The room filled again with another long-winded call.

“People don’t realize that wolves will travel miles just to check out a howl,” he said. “They are very territorial. They don’t like other canines in their territory.”

But just like a bull elk that’s bombarded in the fall by bugling hunters, wolves learn quickly that it’s not only their brethren that can produce such a sound.

“In some places, the wolf packs have been studied by so many different people that they have become leery,” he said. “There are some little tricks that can make a difference in cases like those.”

Montana hunters learned last year that wolves aren’t easy prey.

The state set a quota of 220 animals for the season. Hunters killed 166, or about 75 percent of the quota.

Montana Fish, Wildlife and Parks would like to see the state’s gray wolf population managed at around the 450-animal mark. The estimate in January put the number closer to 650 and that doesn’t take into account the pups that were born this year.

This year, the FWP Commission lifted the quotas and expanded the length of the season. In addition, wolf trapping will be allowed.

FWP officials will also ask the Montana Legislature to approve the use of electronic calls.

Thomas isn’t surprised that hunters struggled to meet last year’s quota.

He’s been tracking, trapping and shooting wild canines since 1975, when he spent his first winter out of high school in a wall tent in the wilds of Colorado.

“The next year, we upgraded to a sheep wagon,” he said.

Local ranchers helped him get his first job as government trapper after they saw his natural ability to outsmart the coyotes that were considered a nuisance back then.

Over the next 30-plus years, he put those skills to work in the Rocky Mountain West and Alaska.

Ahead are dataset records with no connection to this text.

-- ==== Sys2Proof/Machine/Catch.lean ====
section
/-! DEFINITION. Catch records: their bytes, what an active unit puts into them, and what a standby makes of them
(R444 to R450, R457, R461, Table 14.3). -/

namespace Sys2Proof.Machine

/-! Bytes (Table 14.3). -/

/-- Pad to a multiple of 16 bytes. -/
def pad16 (b : List Byte) : List Byte := b ++ List.replicate ((16 - b.length % 16) % 16) 0
/-- A head of 16 bytes and its padded body. -/
def rawEntry (kind trunk ep a : Nat) (own : List Nat) (body : List Byte) : List Byte :=
  leBytes 1 kind ++ [0] ++ leBytes 2 body.length ++ leBytes 1 trunk ++ leBytes 1 ep ++ leBytes 2 a
    ++ (own ++ List.replicate (8 - own.length) 0).map (fun v => BitVec.ofNat 8 v) ++ pad16 body
/-- The bytes of a number, as the own bytes of a head. -/
def ownBytes (n v : Nat) : List Nat := (leBytes n v).map (·.toNat)
/-- The bytes of an entry. -/
def entryBytes : CatchEntry → List Byte
  | .epState tr a ep e t halted old next inE tag acted setup bseq =>
    rawEntry 0x01 tr ep a [bit e + 2 * bit t + 4 * bit halted, old % 16 + next % 16 * 16, inE % 16,
      tag % 16 + 16 * bit acted + 32 * bit (!setup.isEmpty), bseq % 256] setup
  | .allow tr a ep ty sq te be aux x b =>
    rawEntry 0x02 tr ep a ([ty, sq, bit te + 2 * bit be, aux] ++ ownBytes 4 (x.getD 0xFFFFFFFF)) b
  | .xfer crew ring index cookie len acked =>
    rawEntry 0x03 0 0 0 ([crew, ring] ++ ownBytes 2 index ++ ownBytes 4 cookie.toNat) (leBytes 4 len ++ leBytes 4 acked)
  | .node tr a b => rawEntry 0x04 tr 0 a [] b
  | .line tr hub far lec tec pruned quar holder split k rate =>
    rawEntry 0x05 tr 0 hub [far, lec, tec, bit pruned + 2 * bit quar + 4 * bit holder + 8 * bit split, k, rate] []
  | .alm tr a ep v b => rawEntry 0x06 tr ep a [bit v] b
/-- The CRC of a record (Table 14.3). -/
def recordCrc (l : List CatchEntry) : BitVec 32 := crc32 (l.flatMap entryBytes)
/-- The size of a record with its CLOSE. -/
def recordSize (l : List CatchEntry) : Nat := (l.flatMap entryBytes).length + 32

/-- The 64 bytes of a roster entry (Tables 3.8, 6.7). -/
def Entry.bytes (e : Entry) : List Byte :=
  [e.trunk, e.hub, e.port, 1 + 2 * bit e.attached + 4 * bit e.configValid + 8 * bit e.wake + 16 * bit e.seeded
    + 32 * bit e.isHub].map (fun v => BitVec.ofNat 8 v) ++ leBytes 2 e.addr ++ leBytes 1 e.owner ++ List.replicate 9 0
    ++ (e.identity ++ List.replicate 32 0).take 32 ++ (e.config ++ List.replicate 16 0).take 16
/-- The 16 bytes of an almanac entry (Table 7.4). -/
def Alm.bytes (a : Alm) (c : Nat) : List Byte := (a.words c).flatMap (fun w => leBytes 4 w.toNat)

/-! What is mirrored (R445, R450). -/

/-- The mirrored state of an endpoint context: EP0 as its running control transfer has it. -/
def State.epStateOf (s : State) (x : Ctx) : CatchEntry :=
  let run := s.xfers.find? (fun y => y.2.op == .control && y.2.open && y.2.tagged && y.2.trunk == x.trunk && y.2.addr == x.addr)
  let e := s.entry x.entry
  let ctl := x.ep == 0
  let tg := match run with | some y => if ctl then (y.2.e, y.2.t) else (x.e, x.t) | none => (x.e, x.t)
  .epState x.trunk x.addr x.ep tg.1 tg.2 x.halted x.outOld x.outNext x.inE
    (if ctl then (e.map (·.tag)).getD 0 else 0) (ctl && (e.map (·.acted)).getD false)
    (if ctl then (e.map (·.setup)).getD [] else []) (Tab.get 0 (s.trk x.trunk).bseq x.ep)
/-- The far-side state of a hub as Table 6.2 codes it. -/
def Hub.farCode (h : Hub) : Nat :=
  if h.pruned then 4 else if h.sealed then 6
  else match h.far with | .eve _ => 2 | .asleep => 3 | .waking _ _ => 3 | _ => 1
/-- The hub holds a suspend: of its far side or of a port (Table 6.8). -/
def Hub.holds (h : Hub) : Bool := h.far.deep || h.ports.any (fun p => p.2.deep)
/-- The LINE entry of a hub; hub position 0 is the line port, which holds a trunk suspend (log 61). -/
def State.lineOf (s : State) (n p : Nat) : CatchEntry :=
  let t := s.trk n
  let h := t.hub p
  .line n p h.farCode h.lec t.tec h.pruned t.quarantined (if p = 0 then t.sleep.deep else h.holds) (t.mode != .whole)
    t.splitK t.rateEff
/-- Everything that is mirrored, key by key, of the pair-fed trunks. -/
def State.snapshot (s : State) : List CatchEntry :=
  (s.ctxs.filter (fun c => c.2.used && s.pairFed c.2.trunk)).map (fun c => s.epStateOf c.2)
    ++ (s.ros.entries.filter (fun e => s.pairFed e.2.trunk)).map (fun e => .node e.2.trunk e.2.addr e.2.bytes)
    ++ ((List.range 8).filter s.pairFed).flatMap (fun n =>
        ((if (s.trk n).sleep.deep then [0] else []) ++ s.hubsUp n).map (s.lineOf n))
    ++ (s.ctxs.filter (fun c => c.2.used && s.pairFed c.2.trunk && c.2.alm.valid)).map
        (fun c => .alm c.2.trunk c.2.addr c.2.ep true (c.2.alm.bytes c.1))

/-- Two entries have the same key. -/
def sameKey : CatchEntry → CatchEntry → Bool
  | .epState n a e _ _ _ _ _ _ _ _ _ _, .epState m b f _ _ _ _ _ _ _ _ _ _ => n == m && a == b && e == f
  | .node n a _, .node m b _ => n == m && a == b
  | .line n a _ _ _ _ _ _ _ _ _, .line m b _ _ _ _ _ _ _ _ _ => n == m && a == b
  | .alm n a e _ _, .alm m b f _ _ => n == m && a == b && e == f
  | _, _ => false
/-- What tells that a key is gone: an entry that is not valid. -/
def goneEntry : CatchEntry → Option CatchEntry
  | .node n a b => some (.node n a (b.take 3 ++ [0] ++ b.drop 4))
  | .alm n a e _ b => some (.alm n a e false b)
  | .line n 0 f l t p q _ sp k r => some (.line n 0 f l t p q false sp k r)
  | _ => none
/-- The entries whose state changed since the last record (R445). -/
def changes (old new : List CatchEntry) : List CatchEntry :=
  new.filter (fun e => !old.contains e)
    ++ (old.filter (fun e => !new.any (sameKey e))).filterMap goneEntry

/-! The allowance (R446, R447). -/

/-- The OUT packets a transfer may send next, those on the line included. -/
def State.nextOut (s : State) (i : Nat) (x : Xfer) : List (BitVec 32 × List Byte) :=
  let c := (x.ctx.map s.ctx).getD {}
  let pk := fun (k : TxnKind) => txnPackets
    ({ slot := 0, kind := k, purpose := .transfer, addr := x.addr, ep := x.ep, hub := 0, hop := 0 } : Txn)
  if s.behindOther i x then []
  else match x.op with
  | .control => match x.stage with
    | .setup => pk (.setup (s.tagFor x) x.setup)
    | .data => if setupIn x.setup then [] else ((s.outChunk x).map (fun b => pk (.dataP x.t b))).getD []
    | .status => if setupIn x.setup && decide (0 < x.length) then pk (.dataP true []) else []
  | .bulkOut =>
    pk (.dataB (((x.items.take 8).zipIdx.filter (fun p => !p.1.acked)).map (fun p =>
      ((c.outOld + p.2) % 16, p.1.te, p.1.data))))
  | .oneOut => ((x.items.head?).map (fun it => pk (.dataP c.t it.data))).getD []
  | .bcast => ((x.items.head?).map (fun it =>
      pk (.bcast (x.bseq.getD (Tab.get 0 (s.trk x.trunk).bseq x.ep)) it.data))).getD []
  | _ => []
/-- The data an OUT entry would send next. -/
def State.nextOcc (s : State) (n c : Nat) (x : Ctx) : List (BitVec 32 × List Byte) :=
  let flight := s.ctxBusy n c || x.occ.waiting
  let one := s.xfers.any (fun y => y.2.open && y.2.op == .oneOut && y.2.ctx == some c)
  let tg := if flight || x.occ.late then x.occT else x.t
  let data := if flight then some x.occ.bytes else x.epm.outData
  if x.kind ≠ 2 || !x.alm.present || (one && !x.occ.waiting && x.epm.held.isNone) then []
  else match data with
  | some b => txnPackets ({ slot := 0, kind := .dataP tg b, purpose := .occurrence, addr := x.addr, ep := x.ep, hub := 0, hop := 0 } : Txn)
  | none => []
/-- The ALLOW entry of a packet. -/
def allowOf (n : Nat) (x : Option Nat) (p : BitVec 32 × List Byte) : CatchEntry :=
  .allow n (hdrAddr p.1) (hdrEp p.1) (hdrType p.1) (hdrSq p.1) (hdrTe p.1) (p.1.getLsbD 7) (hdrAux p.1) x p.2
/-- Below the bound at which ALLOW entries are left out (R447). -/
def roomFor (l : List CatchEntry) : Bool := decide ((l.flatMap entryBytes).length < 196608)
/-- Add ALLOW entries one by one while there is room (R447). -/
def addAllowed (n : Nat) (x : Option Nat) (l : List CatchEntry) (ps : List (BitVec 32 × List Byte)) : List CatchEntry :=
  ps.foldl (fun l p => if roomFor l then l ++ [allowOf n x p] else l) l
/-- Add a transfer's entries: its XFER, which is always added, and the packets it indexes. -/
def State.addXfer (s : State) (l : List CatchEntry) (x : Nat × Xfer) : List CatchEntry :=
  let ps := s.nextOut x.1 x.2
  if ps.isEmpty || !s.pairFed x.2.trunk || !x.2.open then l
  else match x.2.origin with
  | .ring k r n =>
    addAllowed x.2.trunk (some l.length) (l ++ [.xfer k r (n % 65536) x.2.cookie x.2.length x.2.bytes]) ps
  | _ => addAllowed x.2.trunk none l ps
/-- Add the next data of an OUT entry. -/
def State.addOcc (s : State) (l : List CatchEntry) (c : Nat × Ctx) : List CatchEntry :=
  if c.2.used && s.pairFed c.2.trunk then addAllowed c.2.trunk none l (s.nextOcc c.2.trunk c.1 c.2) else l
/-- The entries of the record of this frame. -/
def State.recordEntries (s : State) : List CatchEntry :=
  let snap := s.snapshot
  let l := if s.tdm.fullDue then snap else changes s.tdm.mirror snap
  s.ctxs.foldl s.addOcc ((inSeq s.xfers).foldl s.addXfer l)

/-- The bytes of a CLOSE entry. -/
def closeBytes (c : CatchClose) : List Byte :=
  rawEntry 0x07 0 0 0 (ownBytes 2 c.frame ++ [c.epoch % 256, bit c.full + 2 * bit c.handover] ++ ownBytes 4 c.count)
    (leBytes 4 c.crc.toNat ++ leBytes 4 0)
/-- The bytes of a record on the CATCH channel. -/
def CatchRec.bytes (r : CatchRec) : List Byte := r.entries.flatMap entryBytes ++ closeBytes r.close
/-- Send a record: its entries and its CLOSE, in blocks one after the other. -/
def sendRecord (r : CatchRec) (s : State) : State :=
  sendBytes .catchRec r.bytes (emit (.tdmClose r.close) (r.entries.foldl (fun s e => emit (.tdmEntry e) s) s))

/-- The unit builds records (R444). -/
def State.builds (s : State) : Bool :=
  s.tdm.enable && s.tdm.active && !s.tdm.fenced && (s.tdm.pair == .joining || s.tdm.pair == .mirrored)

/-- Close the record of the frame at the guard (R444, R448, R450). -/
def catchClose (s : State) : State :=
  if !s.builds then s
  else
    let l := s.recordEntries
    let m := s.tdm
    let f := s.frame % 65536
    let r : CatchRec := ⟨f, l, ⟨f, m.epoch, m.fullDue, m.handover, l.length, recordCrc l⟩⟩
    sendRecord r { s with tdm := { m with
      mirror := s.snapshot, kept := m.kept ++ [r], closed := f, size := recordSize l, fullDue := false,
      fullFrame := if m.fullDue then some f else m.fullFrame,
      handFrame := if m.handover then some f else m.handFrame } }

/-! Applying a record, at the standby (R457, R461). -/

/-- Keep one entry for each key. -/
def mergeEntry (l : List CatchEntry) (e : CatchEntry) : List CatchEntry :=
  let rest := l.filter (fun x => !sameKey x e)
  match e with
  | .allow _ _ _ _ _ _ _ _ _ _ => l
  | .xfer _ _ _ _ _ _ => l
  | .alm _ _ _ false _ => rest
  | _ => rest ++ [e]

/-- A roster entry from its 64 bytes, with the owner this unit gives it and an endpoint map it does not know. -/
def parseEntry (b : List Byte) (owner : Nat) (epmap : List Byte) : Entry :=
  let f := byteAt b 3
  { trunk := byteAt b 0, hub := byteAt b 1, port := byteAt b 2, addr := leAt b 4 2, owner := owner,
    attached := f / 2 % 2 == 1, configValid := f / 4 % 2 == 1, wake := f / 8 % 2 == 1, seeded := f / 16 % 2 == 1,
    isHub := f / 32 % 2 == 1, identity := slice b 0x10 32, config := slice b 0x30 16, epmap := epmap }
/-- Apply a NODE entry to the roster (R461); the map of a node this unit has not addressed is open (log 1). -/
def applyNode (b : List Byte) (s : State) : State :=
  let n := byteAt b 0
  let old := s.entryAt n (byteAt b 1) (byteAt b 2)
  if byteAt b 3 % 2 = 0 then
    match old with
    | some (i, _) => { s with ros := { s.ros with entries := Keyed.erase i s.ros.entries } }
    | none => s
  else match old with
  | some (i, e) =>
    let x := parseEntry b e.owner e.epmap
    s.setEntry i { x with tag := e.tag, setup := e.setup, acted := e.acted }
  | none =>
    let (m, s) := freeBytes 64 s
    match freeIndex (fun i => (s.entry i).isSome) 4096 s with
    | (some i, s) => s.setEntry i (parseEntry b 0 m)
    | (none, s) => s
/-- Apply the endpoint state of one entry to the context with the same key (R457). -/
def applyEp (e : CatchEntry) (s : State) : State :=
  match e with
  | .epState n a ep e t halted old next inE tag acted setup bseq =>
    let s := match s.ctxOf n a ep with
      | none => s
      | some c => s.updCtx c (fun x => { x with
          e := e, t := t, halted := halted, outOld := old, outNext := next, inE := inE })
    let s := if ep ≠ 0 then s else match s.entryOf n a with
      | none => s
      | some (i, x) => s.setEntry i { x with tag := tag, acted := acted, setup := setup }
    s.updTrk n (fun k => { k with bseq := Tab.put 0 ep bseq k.bseq })
  | _ => s
/-- Apply the line state of one hub: prune, quarantine, suspend state and rate (R183, R457, Table 2.6). -/
def applyLine (e : CatchEntry) (s : State) : State :=
  match e with
  | .line n p far lec tec pruned quar holder _ _ rate =>
    let sleep : Sleep := if far = 2 then .eve s.frame else if far = 3 then .asleep else .awake
    let s := s.updTrk n (fun t => { t with tec := tec, rate := rate, rateEff := rate })
    let s := s.updTrk n (fun t =>
      if p = 0 then { t with sleep := if holder then .asleep else .awake }
      else t.updHub p (fun h => { h with
        lec := lec, pruned := pruned, prunedAt := s.frame, clean := 0, sealed := far == 6, far := sleep, holder := holder }))
    if quar then quarantine n s else s
  | _ => s
/-- Apply an almanac entry to the context with the same key. -/
def applyAlm (e : CatchEntry) (s : State) : State :=
  match e with
  | .alm n a ep _ b =>
    let w0 := leAt b 0 4
    let w3 := leAt b 12 4
    match s.ctxOf n a ep with
    | none => s
    | some c => s.updCtx c (fun x => { x with alm :=
        { valid := true, hubEv := w0 / 0x8000 % 2 == 1, ilog2 := w0 / 0x10000 % 16, phase := w0 / 0x100000 % 256,
          offHead := leAt b 4 2 % 16384, offTail := leAt b 6 2 % 16384, costHead := leAt b 8 2 % 16384,
          costTail := leAt b 10 2 % 16384, crew := x.owner, lastStatus := w3 / 256 % 256 } })
  | _ => s
/-- Apply everything that the acknowledged catches have given, for the trunks that meet a test. -/
def applyBase (p : Nat → Bool) (s : State) : State :=
  s.tdm.base.foldl (fun s e => match e with
    | .epState n _ _ _ _ _ _ _ _ _ _ _ _ => if p n then applyEp e s else s
    | .line n _ _ _ _ _ _ _ _ _ _ => if p n then applyLine e s else s
    | .alm n _ _ _ _ => if p n then applyAlm e s else s
    | _ => s) s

When wolves made their entrance into the vast wildernesses of Idaho, Nez Perce tribal officials turned to Thomas to verify wolf livestock kills and locate new packs.

He caught and collared a male from an unknown pack that he was allowed to name.

“I called it the Chesimia Pack,” Thomas aid. “It’s an Indian name that means Little Brother. A lot of people called me that back then.”

Thomas remembers that first wolf he captured and collared.

“I was sitting there for quite a while as I waited for it to wake up from the tranquilizer,” he said. “I was drinking water from bottle and gave it a sip as it started to come awake. It’s not everyone who has traded drinks with a wolf.”

Last year, Thomas watched the documentary about Buck Brannaman’s life as a famed horse whisperer.

“It started me to thinking about what I had to offer,” Thomas said. “He shared his knowledge about horses with people. I thought I could do the same thing with what I’ve learned about hunting wolves.”

Thomas now lives in Lewistown. Over the past few months, he’s taken his coyote- and wolf-calling seminar to communities all around Montana.

“People have been pretty receptive about what I have to say,” he said.

He teaches them how to set up two-person ambushes and how to choose the best sites for making a stand.

“Location is the No. 1 thing for both wolves and coyotes,” he said. “The wind has to be just right. You need to be able to spot them before they see you.”

There are different calls to use to bring the wolves in close too.

Thomas recommends a call sequence that begins with two or three long howls, then two short bursts followed by another long burst. In between each call, he tells his students to wait between five and 10 minutes.

If that brings them in close, he said, a series of yips and barks should be enough to lure them inside rifle range.

All of it takes practice and above all, patience.

“You don’t want to move at all when they are coming in,” Thomas said. “They are smart and keenly aware of their surroundings.”